> **WHAT TO PRODUCE**
Copy exactly the lines of the data below that run from the line holding "countedPhase (countedPhase p" through the line holding "rw [mapAccess_of_ne _", both ends included.

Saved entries
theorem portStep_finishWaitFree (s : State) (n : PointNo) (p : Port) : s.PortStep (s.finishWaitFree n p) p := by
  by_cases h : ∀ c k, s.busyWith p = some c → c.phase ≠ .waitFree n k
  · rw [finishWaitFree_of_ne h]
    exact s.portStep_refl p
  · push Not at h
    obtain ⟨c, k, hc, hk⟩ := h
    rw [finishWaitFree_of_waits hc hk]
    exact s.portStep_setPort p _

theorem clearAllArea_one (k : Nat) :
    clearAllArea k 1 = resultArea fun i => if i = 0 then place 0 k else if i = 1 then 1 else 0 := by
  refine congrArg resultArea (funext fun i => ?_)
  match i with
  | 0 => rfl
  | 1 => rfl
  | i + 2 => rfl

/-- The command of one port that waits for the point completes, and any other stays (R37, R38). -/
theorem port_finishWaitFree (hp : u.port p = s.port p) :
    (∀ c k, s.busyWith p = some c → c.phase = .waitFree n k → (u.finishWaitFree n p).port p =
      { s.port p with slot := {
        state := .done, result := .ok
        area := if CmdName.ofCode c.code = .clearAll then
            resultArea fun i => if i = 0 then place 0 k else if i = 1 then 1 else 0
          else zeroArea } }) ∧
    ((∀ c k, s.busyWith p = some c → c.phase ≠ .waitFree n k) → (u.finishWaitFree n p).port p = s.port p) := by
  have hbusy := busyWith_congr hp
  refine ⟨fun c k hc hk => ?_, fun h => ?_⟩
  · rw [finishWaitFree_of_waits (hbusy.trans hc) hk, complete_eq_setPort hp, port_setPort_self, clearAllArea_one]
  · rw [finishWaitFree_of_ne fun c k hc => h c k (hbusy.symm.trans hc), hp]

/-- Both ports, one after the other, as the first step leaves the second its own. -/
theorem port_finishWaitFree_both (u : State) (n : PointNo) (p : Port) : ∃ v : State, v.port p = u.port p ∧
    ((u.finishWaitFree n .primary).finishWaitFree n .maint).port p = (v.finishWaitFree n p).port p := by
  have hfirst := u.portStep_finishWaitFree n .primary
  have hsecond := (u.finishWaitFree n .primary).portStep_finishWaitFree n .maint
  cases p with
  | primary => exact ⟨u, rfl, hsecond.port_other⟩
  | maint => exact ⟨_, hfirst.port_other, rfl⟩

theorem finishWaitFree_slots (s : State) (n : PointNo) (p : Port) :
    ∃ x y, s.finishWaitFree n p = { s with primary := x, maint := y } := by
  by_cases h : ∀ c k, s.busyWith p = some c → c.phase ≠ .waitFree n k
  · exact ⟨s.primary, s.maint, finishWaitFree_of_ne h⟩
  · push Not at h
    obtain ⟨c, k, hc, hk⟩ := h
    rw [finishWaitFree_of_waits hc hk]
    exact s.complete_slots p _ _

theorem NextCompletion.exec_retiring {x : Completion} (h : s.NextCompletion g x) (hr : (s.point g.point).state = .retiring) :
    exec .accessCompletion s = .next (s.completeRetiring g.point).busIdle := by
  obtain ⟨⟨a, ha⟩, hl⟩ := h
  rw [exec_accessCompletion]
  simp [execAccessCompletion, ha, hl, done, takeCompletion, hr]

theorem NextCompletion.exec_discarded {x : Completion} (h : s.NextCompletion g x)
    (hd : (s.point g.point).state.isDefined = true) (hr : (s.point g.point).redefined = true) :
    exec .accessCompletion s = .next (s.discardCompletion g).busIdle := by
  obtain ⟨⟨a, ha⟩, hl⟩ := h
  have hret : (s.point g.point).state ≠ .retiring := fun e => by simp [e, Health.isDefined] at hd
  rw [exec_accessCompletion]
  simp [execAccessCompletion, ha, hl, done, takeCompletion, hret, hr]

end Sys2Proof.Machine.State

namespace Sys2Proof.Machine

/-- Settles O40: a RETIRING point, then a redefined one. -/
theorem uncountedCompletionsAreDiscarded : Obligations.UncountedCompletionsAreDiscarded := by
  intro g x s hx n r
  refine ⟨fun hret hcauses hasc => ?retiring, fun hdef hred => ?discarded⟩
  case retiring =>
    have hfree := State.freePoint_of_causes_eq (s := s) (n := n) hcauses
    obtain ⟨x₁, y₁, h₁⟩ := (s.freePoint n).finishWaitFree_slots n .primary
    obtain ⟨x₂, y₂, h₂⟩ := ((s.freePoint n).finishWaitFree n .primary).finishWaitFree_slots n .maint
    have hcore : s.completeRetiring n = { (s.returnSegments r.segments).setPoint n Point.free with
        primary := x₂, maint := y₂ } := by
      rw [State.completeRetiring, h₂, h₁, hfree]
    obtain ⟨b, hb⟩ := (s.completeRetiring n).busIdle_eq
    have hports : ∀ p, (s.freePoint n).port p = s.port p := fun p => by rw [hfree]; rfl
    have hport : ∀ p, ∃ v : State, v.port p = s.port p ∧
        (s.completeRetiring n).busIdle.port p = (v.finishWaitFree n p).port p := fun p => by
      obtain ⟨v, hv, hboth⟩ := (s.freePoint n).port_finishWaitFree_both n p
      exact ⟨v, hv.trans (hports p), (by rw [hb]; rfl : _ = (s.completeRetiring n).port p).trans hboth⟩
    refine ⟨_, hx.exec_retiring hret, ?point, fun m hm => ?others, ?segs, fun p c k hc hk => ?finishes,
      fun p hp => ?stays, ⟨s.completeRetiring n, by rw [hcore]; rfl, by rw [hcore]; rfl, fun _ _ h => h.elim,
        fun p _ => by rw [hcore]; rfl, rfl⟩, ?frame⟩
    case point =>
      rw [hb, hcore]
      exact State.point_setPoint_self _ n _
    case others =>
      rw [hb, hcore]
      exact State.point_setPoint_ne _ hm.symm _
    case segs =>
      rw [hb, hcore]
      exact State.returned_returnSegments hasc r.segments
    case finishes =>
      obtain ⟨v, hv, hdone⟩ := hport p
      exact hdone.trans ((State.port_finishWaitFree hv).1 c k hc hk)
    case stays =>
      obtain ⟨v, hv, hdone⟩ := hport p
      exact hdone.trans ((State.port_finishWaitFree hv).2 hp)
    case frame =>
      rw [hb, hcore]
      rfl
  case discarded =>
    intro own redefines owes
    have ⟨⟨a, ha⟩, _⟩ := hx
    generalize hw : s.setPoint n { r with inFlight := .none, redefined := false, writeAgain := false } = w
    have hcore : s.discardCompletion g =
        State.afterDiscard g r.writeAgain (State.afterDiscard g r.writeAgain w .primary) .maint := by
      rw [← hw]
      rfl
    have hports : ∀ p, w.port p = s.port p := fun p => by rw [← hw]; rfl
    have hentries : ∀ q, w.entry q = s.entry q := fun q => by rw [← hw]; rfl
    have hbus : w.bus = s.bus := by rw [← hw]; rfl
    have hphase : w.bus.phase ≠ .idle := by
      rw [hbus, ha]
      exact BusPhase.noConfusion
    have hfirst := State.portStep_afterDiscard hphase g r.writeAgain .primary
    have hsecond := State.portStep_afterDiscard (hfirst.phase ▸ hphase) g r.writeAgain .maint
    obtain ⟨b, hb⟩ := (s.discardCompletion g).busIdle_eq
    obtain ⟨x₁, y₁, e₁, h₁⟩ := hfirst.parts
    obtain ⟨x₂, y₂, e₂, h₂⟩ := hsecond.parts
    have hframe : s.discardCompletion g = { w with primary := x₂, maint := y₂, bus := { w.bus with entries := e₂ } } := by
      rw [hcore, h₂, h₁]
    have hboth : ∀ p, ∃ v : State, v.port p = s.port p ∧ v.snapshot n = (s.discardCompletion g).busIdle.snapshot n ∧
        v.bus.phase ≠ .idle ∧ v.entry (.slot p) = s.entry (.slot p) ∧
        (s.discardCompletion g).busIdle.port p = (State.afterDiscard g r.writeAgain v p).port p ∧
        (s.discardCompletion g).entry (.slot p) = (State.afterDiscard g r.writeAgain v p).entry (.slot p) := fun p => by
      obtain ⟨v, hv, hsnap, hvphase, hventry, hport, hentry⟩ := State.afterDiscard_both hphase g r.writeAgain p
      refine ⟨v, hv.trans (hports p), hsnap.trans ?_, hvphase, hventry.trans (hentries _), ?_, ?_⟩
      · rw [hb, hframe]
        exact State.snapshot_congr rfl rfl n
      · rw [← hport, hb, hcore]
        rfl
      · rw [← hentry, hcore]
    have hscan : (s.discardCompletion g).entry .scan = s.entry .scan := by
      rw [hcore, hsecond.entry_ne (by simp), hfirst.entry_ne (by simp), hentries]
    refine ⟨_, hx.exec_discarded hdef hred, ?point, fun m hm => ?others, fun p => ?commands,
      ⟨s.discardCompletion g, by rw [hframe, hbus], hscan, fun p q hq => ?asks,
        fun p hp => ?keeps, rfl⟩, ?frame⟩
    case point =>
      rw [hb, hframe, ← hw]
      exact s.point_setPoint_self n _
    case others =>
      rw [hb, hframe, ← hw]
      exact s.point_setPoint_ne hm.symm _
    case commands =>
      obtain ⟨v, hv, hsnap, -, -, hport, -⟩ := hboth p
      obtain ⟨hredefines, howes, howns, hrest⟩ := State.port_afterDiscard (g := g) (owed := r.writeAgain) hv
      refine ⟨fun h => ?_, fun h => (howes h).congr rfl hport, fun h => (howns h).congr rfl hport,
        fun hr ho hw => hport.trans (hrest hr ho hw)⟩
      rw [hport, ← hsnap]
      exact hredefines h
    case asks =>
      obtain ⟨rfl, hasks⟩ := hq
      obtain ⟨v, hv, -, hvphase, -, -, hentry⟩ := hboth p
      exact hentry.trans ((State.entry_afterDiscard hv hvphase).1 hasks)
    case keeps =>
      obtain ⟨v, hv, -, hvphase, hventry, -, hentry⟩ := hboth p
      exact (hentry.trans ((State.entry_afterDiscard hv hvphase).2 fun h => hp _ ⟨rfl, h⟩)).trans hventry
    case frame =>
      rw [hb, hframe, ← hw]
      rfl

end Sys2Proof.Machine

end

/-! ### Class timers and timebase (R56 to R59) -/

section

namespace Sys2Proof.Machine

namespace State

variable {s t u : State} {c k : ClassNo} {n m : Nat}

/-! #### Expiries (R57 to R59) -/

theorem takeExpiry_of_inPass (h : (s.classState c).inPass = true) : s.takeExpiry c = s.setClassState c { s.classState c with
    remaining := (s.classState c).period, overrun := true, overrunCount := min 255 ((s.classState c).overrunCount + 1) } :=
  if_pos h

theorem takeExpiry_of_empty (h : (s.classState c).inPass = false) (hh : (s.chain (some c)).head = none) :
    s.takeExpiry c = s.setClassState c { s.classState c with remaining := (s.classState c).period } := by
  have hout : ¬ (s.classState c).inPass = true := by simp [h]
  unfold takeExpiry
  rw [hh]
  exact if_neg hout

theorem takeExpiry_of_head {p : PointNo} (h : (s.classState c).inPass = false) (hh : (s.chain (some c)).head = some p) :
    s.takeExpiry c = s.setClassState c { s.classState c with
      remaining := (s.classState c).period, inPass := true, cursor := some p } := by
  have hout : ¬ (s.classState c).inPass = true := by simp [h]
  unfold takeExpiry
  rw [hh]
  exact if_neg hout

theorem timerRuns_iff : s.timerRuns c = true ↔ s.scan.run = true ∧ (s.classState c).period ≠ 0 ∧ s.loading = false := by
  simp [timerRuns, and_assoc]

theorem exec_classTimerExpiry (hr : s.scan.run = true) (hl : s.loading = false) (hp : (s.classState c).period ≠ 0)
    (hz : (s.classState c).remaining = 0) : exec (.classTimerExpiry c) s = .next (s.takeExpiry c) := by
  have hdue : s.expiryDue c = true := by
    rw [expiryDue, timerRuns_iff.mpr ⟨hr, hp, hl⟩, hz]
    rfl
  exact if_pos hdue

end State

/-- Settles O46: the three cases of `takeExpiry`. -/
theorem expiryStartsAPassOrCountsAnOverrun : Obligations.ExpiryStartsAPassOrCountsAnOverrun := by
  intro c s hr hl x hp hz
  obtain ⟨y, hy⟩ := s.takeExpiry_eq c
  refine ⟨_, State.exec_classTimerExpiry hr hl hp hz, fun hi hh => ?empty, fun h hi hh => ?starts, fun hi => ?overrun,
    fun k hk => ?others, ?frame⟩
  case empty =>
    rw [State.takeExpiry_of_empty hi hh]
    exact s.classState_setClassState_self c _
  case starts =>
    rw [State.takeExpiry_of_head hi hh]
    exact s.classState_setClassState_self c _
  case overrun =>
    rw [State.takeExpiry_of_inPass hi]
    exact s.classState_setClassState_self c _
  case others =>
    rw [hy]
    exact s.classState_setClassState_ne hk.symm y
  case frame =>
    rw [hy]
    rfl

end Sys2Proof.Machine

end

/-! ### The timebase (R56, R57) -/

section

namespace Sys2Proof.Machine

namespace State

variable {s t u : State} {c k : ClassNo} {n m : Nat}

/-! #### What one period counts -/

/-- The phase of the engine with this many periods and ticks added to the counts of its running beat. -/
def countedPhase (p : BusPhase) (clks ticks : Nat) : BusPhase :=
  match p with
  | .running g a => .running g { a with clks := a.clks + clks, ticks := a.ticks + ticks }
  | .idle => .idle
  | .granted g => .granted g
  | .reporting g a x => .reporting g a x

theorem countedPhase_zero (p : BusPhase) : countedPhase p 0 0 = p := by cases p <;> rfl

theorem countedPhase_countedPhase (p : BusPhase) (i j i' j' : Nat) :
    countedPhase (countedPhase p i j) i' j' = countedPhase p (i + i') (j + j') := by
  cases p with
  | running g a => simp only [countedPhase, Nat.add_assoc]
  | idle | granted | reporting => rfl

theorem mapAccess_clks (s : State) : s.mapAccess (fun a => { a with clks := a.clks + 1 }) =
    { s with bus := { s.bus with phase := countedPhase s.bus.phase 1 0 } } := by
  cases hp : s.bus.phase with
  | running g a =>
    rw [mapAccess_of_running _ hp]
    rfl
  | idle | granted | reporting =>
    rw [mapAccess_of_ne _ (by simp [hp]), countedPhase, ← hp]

---

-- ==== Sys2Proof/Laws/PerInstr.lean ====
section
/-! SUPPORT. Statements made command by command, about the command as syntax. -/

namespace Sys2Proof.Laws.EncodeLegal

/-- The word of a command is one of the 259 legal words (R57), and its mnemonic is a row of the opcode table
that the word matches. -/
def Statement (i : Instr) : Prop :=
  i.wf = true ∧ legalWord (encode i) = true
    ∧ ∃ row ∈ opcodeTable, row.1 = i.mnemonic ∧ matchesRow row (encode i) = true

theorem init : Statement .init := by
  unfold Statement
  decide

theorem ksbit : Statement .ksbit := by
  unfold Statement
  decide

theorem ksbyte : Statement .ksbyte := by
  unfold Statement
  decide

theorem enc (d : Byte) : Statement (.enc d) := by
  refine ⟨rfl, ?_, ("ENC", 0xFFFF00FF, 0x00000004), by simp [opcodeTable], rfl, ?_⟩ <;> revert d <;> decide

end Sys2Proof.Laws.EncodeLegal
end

==

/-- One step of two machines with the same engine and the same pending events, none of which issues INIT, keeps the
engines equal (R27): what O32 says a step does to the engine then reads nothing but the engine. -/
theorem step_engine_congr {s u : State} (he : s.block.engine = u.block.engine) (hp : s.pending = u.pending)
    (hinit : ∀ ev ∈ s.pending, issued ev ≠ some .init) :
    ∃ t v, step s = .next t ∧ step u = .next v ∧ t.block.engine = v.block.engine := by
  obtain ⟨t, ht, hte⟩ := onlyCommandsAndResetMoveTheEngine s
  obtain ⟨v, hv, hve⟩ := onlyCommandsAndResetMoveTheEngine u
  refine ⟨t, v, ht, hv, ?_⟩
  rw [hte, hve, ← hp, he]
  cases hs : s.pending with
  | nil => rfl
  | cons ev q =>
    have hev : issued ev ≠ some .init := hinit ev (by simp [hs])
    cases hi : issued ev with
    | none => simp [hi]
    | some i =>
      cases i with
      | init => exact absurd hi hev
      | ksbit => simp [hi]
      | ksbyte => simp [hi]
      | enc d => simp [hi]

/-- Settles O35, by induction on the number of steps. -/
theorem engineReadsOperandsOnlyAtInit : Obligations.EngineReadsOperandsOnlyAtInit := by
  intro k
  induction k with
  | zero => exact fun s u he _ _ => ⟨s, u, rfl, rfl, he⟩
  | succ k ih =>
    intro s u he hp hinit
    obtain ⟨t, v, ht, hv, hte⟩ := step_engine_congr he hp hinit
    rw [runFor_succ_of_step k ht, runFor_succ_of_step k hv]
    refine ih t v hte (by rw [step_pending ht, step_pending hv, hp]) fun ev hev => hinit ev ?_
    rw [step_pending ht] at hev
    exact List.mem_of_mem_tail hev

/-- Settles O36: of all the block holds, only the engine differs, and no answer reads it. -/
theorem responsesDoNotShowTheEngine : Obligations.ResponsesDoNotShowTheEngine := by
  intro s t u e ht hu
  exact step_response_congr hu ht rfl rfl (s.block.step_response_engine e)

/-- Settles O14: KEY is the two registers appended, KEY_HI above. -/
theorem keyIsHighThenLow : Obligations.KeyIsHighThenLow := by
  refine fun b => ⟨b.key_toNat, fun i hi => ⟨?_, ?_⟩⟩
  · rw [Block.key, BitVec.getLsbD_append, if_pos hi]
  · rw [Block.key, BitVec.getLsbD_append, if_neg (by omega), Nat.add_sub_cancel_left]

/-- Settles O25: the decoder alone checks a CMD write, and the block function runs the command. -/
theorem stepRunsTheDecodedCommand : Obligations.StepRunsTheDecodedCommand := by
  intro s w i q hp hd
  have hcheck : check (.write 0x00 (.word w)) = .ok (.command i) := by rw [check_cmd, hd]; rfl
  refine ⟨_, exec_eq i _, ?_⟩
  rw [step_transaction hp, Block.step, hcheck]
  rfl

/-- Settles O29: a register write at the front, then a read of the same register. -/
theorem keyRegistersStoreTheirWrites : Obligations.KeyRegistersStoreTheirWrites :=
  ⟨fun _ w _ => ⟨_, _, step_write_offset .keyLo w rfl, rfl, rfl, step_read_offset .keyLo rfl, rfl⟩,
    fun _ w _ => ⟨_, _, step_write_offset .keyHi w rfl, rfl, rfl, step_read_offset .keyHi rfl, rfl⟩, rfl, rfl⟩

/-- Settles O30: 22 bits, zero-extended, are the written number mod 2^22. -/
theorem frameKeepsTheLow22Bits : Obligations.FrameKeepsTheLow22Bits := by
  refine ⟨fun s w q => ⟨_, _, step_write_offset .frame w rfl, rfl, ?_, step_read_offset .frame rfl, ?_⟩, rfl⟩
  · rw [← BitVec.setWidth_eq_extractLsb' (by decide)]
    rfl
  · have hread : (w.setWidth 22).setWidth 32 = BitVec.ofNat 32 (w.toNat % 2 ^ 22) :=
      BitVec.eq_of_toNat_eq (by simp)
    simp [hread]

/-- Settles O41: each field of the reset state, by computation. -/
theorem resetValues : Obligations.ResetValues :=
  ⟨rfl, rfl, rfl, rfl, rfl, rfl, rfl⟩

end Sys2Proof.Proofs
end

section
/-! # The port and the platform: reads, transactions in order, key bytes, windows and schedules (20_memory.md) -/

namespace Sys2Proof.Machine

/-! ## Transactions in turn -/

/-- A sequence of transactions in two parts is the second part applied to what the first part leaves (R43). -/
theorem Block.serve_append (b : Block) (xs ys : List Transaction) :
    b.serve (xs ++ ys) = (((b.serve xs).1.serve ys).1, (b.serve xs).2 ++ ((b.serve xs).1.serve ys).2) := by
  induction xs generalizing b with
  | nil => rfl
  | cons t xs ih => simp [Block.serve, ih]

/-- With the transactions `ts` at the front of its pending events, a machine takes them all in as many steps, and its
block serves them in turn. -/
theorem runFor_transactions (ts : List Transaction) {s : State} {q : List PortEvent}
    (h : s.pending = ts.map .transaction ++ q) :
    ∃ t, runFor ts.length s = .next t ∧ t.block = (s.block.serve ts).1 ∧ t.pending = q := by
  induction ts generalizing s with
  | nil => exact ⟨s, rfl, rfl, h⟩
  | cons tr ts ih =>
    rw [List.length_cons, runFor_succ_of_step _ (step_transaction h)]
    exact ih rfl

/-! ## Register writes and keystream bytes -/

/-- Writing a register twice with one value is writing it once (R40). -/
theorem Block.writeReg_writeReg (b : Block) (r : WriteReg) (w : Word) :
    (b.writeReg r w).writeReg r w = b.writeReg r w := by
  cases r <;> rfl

> **ANSWER TO THE PROBLEM**
    countedPhase (countedPhase p i j) i' j' = countedPhase p (i + i') (j + j') := by
  cases p with
  | running g a => simp only [countedPhase, Nat.add_assoc]
  | idle | granted | reporting => rfl

theorem mapAccess_clks (s : State) : s.mapAccess (fun a => { a with clks := a.clks + 1 }) =
    { s with bus := { s.bus with phase := countedPhase s.bus.phase 1 0 } } := by
  cases hp : s.bus.phase with
  | running g a =>
    rw [mapAccess_of_running _ hp]
    rfl
  | idle | granted | reporting =>
    rw [mapAccess_of_ne _ (by simp [hp]), countedPhase, ← hp]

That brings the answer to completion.